> **YOUR GOAL**
For the entries that follow, restate word for word the line containing "and V-FR-11. -/", the line containing "errRaw := some 0x2000", and every line that lies between them.

> **RECORDS FOR PROCESSING**
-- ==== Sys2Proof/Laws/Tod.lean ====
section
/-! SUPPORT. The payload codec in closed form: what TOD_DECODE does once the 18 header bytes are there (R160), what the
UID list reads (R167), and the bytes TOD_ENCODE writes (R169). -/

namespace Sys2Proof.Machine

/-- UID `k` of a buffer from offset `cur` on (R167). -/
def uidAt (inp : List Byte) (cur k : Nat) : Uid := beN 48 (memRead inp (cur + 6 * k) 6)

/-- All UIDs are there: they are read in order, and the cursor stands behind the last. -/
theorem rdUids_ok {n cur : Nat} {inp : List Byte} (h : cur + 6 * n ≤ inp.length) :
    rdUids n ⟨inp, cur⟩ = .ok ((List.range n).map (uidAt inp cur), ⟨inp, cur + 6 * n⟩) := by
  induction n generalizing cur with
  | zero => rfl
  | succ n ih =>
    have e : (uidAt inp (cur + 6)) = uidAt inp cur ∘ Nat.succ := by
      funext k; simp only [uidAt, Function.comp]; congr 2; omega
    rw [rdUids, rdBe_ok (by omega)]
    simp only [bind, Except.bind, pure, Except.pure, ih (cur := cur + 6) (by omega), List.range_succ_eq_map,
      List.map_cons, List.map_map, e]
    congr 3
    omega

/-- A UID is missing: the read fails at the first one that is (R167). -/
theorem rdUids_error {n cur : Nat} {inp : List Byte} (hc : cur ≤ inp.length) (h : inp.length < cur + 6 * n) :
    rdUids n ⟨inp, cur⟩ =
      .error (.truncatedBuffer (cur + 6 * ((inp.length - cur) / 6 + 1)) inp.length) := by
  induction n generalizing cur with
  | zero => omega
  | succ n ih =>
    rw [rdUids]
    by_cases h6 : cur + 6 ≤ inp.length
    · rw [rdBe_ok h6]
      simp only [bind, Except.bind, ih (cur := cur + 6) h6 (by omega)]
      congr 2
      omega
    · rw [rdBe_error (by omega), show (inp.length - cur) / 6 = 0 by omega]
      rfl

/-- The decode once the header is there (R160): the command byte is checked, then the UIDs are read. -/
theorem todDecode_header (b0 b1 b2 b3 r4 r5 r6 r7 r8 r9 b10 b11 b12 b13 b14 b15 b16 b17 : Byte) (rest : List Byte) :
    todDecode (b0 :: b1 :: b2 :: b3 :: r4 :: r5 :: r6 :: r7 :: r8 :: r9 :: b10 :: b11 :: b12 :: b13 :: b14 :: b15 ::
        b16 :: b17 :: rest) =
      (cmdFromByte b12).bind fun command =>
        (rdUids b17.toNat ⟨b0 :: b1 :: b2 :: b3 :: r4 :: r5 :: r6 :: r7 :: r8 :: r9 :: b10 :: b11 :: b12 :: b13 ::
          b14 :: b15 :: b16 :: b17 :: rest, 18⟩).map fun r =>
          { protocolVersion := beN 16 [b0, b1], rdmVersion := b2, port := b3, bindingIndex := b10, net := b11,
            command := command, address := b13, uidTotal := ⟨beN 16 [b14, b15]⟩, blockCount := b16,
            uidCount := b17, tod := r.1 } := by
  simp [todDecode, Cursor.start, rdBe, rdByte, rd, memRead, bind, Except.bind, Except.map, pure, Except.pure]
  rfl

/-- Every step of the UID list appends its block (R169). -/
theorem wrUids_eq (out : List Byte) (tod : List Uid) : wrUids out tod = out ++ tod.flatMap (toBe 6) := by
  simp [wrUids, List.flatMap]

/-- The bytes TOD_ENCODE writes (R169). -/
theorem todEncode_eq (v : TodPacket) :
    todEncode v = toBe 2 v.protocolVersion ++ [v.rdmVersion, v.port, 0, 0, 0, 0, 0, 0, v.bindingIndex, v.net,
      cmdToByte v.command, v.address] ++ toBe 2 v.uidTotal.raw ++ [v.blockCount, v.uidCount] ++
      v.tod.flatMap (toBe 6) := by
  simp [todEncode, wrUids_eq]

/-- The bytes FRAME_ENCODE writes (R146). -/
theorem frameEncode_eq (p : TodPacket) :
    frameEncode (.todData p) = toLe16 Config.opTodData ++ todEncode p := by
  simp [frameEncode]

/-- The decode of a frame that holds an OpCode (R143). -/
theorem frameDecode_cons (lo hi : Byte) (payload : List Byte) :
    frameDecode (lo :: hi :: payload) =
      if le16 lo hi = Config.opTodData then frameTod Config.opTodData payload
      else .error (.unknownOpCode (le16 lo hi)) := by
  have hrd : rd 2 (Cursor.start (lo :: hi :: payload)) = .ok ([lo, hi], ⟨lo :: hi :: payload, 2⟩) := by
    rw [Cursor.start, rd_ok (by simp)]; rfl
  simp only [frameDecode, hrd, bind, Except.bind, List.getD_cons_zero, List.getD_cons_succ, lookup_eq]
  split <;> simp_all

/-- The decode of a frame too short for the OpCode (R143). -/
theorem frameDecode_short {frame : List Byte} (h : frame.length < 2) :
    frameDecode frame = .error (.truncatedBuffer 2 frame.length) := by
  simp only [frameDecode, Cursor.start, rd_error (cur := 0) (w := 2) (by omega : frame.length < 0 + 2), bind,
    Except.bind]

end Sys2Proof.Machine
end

==

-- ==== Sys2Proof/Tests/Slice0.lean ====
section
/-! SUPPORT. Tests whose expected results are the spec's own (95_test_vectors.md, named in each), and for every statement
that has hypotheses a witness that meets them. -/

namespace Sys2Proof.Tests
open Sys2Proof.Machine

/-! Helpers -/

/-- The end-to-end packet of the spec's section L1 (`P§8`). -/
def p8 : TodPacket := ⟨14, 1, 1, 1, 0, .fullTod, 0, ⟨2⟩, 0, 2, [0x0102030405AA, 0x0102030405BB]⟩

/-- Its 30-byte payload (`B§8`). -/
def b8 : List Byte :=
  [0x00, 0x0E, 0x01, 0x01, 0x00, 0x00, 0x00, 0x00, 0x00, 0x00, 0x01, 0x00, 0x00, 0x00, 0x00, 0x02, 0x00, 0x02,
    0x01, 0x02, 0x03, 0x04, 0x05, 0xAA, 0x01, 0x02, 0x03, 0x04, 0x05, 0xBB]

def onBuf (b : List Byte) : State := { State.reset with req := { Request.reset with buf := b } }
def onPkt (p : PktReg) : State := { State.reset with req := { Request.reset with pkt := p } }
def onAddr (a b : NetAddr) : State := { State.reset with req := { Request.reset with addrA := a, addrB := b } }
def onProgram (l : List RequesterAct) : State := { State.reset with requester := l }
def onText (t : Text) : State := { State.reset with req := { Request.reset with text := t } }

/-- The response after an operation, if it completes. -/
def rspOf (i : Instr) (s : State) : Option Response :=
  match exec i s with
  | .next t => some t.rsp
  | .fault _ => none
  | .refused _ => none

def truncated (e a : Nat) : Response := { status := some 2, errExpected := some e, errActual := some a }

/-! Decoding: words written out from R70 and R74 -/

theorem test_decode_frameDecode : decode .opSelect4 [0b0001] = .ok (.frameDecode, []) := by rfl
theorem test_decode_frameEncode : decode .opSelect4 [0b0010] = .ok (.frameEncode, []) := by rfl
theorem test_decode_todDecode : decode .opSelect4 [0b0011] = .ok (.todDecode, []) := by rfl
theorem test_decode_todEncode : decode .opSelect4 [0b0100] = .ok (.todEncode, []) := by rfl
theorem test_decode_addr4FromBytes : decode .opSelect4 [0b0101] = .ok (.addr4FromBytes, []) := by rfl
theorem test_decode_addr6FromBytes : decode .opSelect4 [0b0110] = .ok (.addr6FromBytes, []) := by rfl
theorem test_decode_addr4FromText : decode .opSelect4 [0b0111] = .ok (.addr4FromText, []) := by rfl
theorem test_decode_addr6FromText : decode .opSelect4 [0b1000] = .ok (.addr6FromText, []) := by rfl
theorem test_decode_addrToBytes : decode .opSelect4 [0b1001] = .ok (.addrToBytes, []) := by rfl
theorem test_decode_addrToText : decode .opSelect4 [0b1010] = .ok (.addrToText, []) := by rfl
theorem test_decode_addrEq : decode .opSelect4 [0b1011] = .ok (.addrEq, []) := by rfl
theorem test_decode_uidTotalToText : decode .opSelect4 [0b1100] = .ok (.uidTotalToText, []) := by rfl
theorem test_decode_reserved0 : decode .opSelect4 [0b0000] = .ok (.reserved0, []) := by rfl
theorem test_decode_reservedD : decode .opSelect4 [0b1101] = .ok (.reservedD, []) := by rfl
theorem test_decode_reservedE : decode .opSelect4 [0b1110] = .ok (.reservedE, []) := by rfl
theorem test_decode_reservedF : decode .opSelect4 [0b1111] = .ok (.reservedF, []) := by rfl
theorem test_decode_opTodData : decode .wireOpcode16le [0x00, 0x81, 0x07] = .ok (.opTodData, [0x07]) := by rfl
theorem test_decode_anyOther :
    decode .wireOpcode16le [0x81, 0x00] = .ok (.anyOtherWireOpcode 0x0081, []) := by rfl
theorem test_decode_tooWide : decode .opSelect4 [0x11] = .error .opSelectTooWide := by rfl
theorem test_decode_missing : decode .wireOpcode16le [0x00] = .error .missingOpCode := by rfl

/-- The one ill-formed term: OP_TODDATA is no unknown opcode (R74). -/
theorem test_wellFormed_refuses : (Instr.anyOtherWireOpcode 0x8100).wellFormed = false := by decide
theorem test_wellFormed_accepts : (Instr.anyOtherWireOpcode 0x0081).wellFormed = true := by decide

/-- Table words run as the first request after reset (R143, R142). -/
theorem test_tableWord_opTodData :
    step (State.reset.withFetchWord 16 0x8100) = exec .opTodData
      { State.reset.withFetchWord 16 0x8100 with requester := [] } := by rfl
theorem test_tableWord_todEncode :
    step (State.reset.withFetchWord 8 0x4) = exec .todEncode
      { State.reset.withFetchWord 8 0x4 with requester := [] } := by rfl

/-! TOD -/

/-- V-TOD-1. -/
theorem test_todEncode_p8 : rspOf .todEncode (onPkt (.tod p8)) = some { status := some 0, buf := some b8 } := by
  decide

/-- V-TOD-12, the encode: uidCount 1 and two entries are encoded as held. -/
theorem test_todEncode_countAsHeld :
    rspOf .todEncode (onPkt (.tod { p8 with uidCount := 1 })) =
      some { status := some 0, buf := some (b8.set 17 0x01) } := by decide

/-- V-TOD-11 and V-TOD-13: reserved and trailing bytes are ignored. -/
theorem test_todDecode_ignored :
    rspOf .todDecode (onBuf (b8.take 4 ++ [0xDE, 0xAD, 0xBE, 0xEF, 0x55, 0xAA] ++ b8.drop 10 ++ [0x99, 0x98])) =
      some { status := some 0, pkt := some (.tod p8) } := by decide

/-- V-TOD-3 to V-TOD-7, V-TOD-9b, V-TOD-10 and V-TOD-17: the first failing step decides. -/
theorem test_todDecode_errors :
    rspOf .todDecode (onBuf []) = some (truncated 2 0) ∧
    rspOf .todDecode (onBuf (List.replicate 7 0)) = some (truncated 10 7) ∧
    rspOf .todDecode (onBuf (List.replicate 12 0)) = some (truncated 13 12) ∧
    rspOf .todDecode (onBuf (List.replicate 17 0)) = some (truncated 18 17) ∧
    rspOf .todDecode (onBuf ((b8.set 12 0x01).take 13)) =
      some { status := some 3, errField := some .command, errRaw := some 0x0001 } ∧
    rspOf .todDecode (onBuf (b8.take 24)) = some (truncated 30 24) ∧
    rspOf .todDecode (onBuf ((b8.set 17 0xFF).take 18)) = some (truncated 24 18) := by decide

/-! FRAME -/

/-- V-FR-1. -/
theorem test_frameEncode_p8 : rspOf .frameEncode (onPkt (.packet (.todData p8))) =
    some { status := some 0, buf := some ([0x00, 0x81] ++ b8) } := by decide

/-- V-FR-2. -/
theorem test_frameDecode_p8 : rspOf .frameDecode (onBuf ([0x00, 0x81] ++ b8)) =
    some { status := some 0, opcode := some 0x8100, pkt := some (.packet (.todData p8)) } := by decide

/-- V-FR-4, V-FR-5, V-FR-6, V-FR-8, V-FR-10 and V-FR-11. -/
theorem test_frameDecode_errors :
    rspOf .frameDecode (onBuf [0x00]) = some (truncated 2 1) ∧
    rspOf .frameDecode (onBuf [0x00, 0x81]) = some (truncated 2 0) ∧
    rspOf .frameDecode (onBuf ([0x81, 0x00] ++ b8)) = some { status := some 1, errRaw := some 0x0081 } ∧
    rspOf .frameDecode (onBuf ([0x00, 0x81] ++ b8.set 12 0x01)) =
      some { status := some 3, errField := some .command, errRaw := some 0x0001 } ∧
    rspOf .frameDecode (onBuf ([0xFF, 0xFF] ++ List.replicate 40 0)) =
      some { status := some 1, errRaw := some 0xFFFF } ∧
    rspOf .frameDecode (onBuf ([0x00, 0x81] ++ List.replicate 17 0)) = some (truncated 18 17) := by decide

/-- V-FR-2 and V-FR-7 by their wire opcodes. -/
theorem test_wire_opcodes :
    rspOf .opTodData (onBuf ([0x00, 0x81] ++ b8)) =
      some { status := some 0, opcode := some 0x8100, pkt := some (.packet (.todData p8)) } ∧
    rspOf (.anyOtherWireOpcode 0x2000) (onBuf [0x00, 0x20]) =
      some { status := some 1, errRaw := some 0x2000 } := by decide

> **SOLUTION TO THE EXERCISE**
/-- V-FR-4, V-FR-5, V-FR-6, V-FR-8, V-FR-10 and V-FR-11. -/
theorem test_frameDecode_errors :
    rspOf .frameDecode (onBuf [0x00]) = some (truncated 2 1) ∧
    rspOf .frameDecode (onBuf [0x00, 0x81]) = some (truncated 2 0) ∧
    rspOf .frameDecode (onBuf ([0x81, 0x00] ++ b8)) = some { status := some 1, errRaw := some 0x0081 } ∧
    rspOf .frameDecode (onBuf ([0x00, 0x81] ++ b8.set 12 0x01)) =
      some { status := some 3, errField := some .command, errRaw := some 0x0001 } ∧
    rspOf .frameDecode (onBuf ([0xFF, 0xFF] ++ List.replicate 40 0)) =
      some { status := some 1, errRaw := some 0xFFFF } ∧
    rspOf .frameDecode (onBuf ([0x00, 0x81] ++ List.replicate 17 0)) = some (truncated 18 17) := by decide

/-- V-FR-2 and V-FR-7 by their wire opcodes. -/
theorem test_wire_opcodes :
    rspOf .opTodData (onBuf ([0x00, 0x81] ++ b8)) =
      some { status := some 0, opcode := some 0x8100, pkt := some (.packet (.todData p8)) } ∧
    rspOf (.anyOtherWireOpcode 0x2000) (onBuf [0x00, 0x20]) =
      some { status := some 1, errRaw := some 0x2000 } := by decide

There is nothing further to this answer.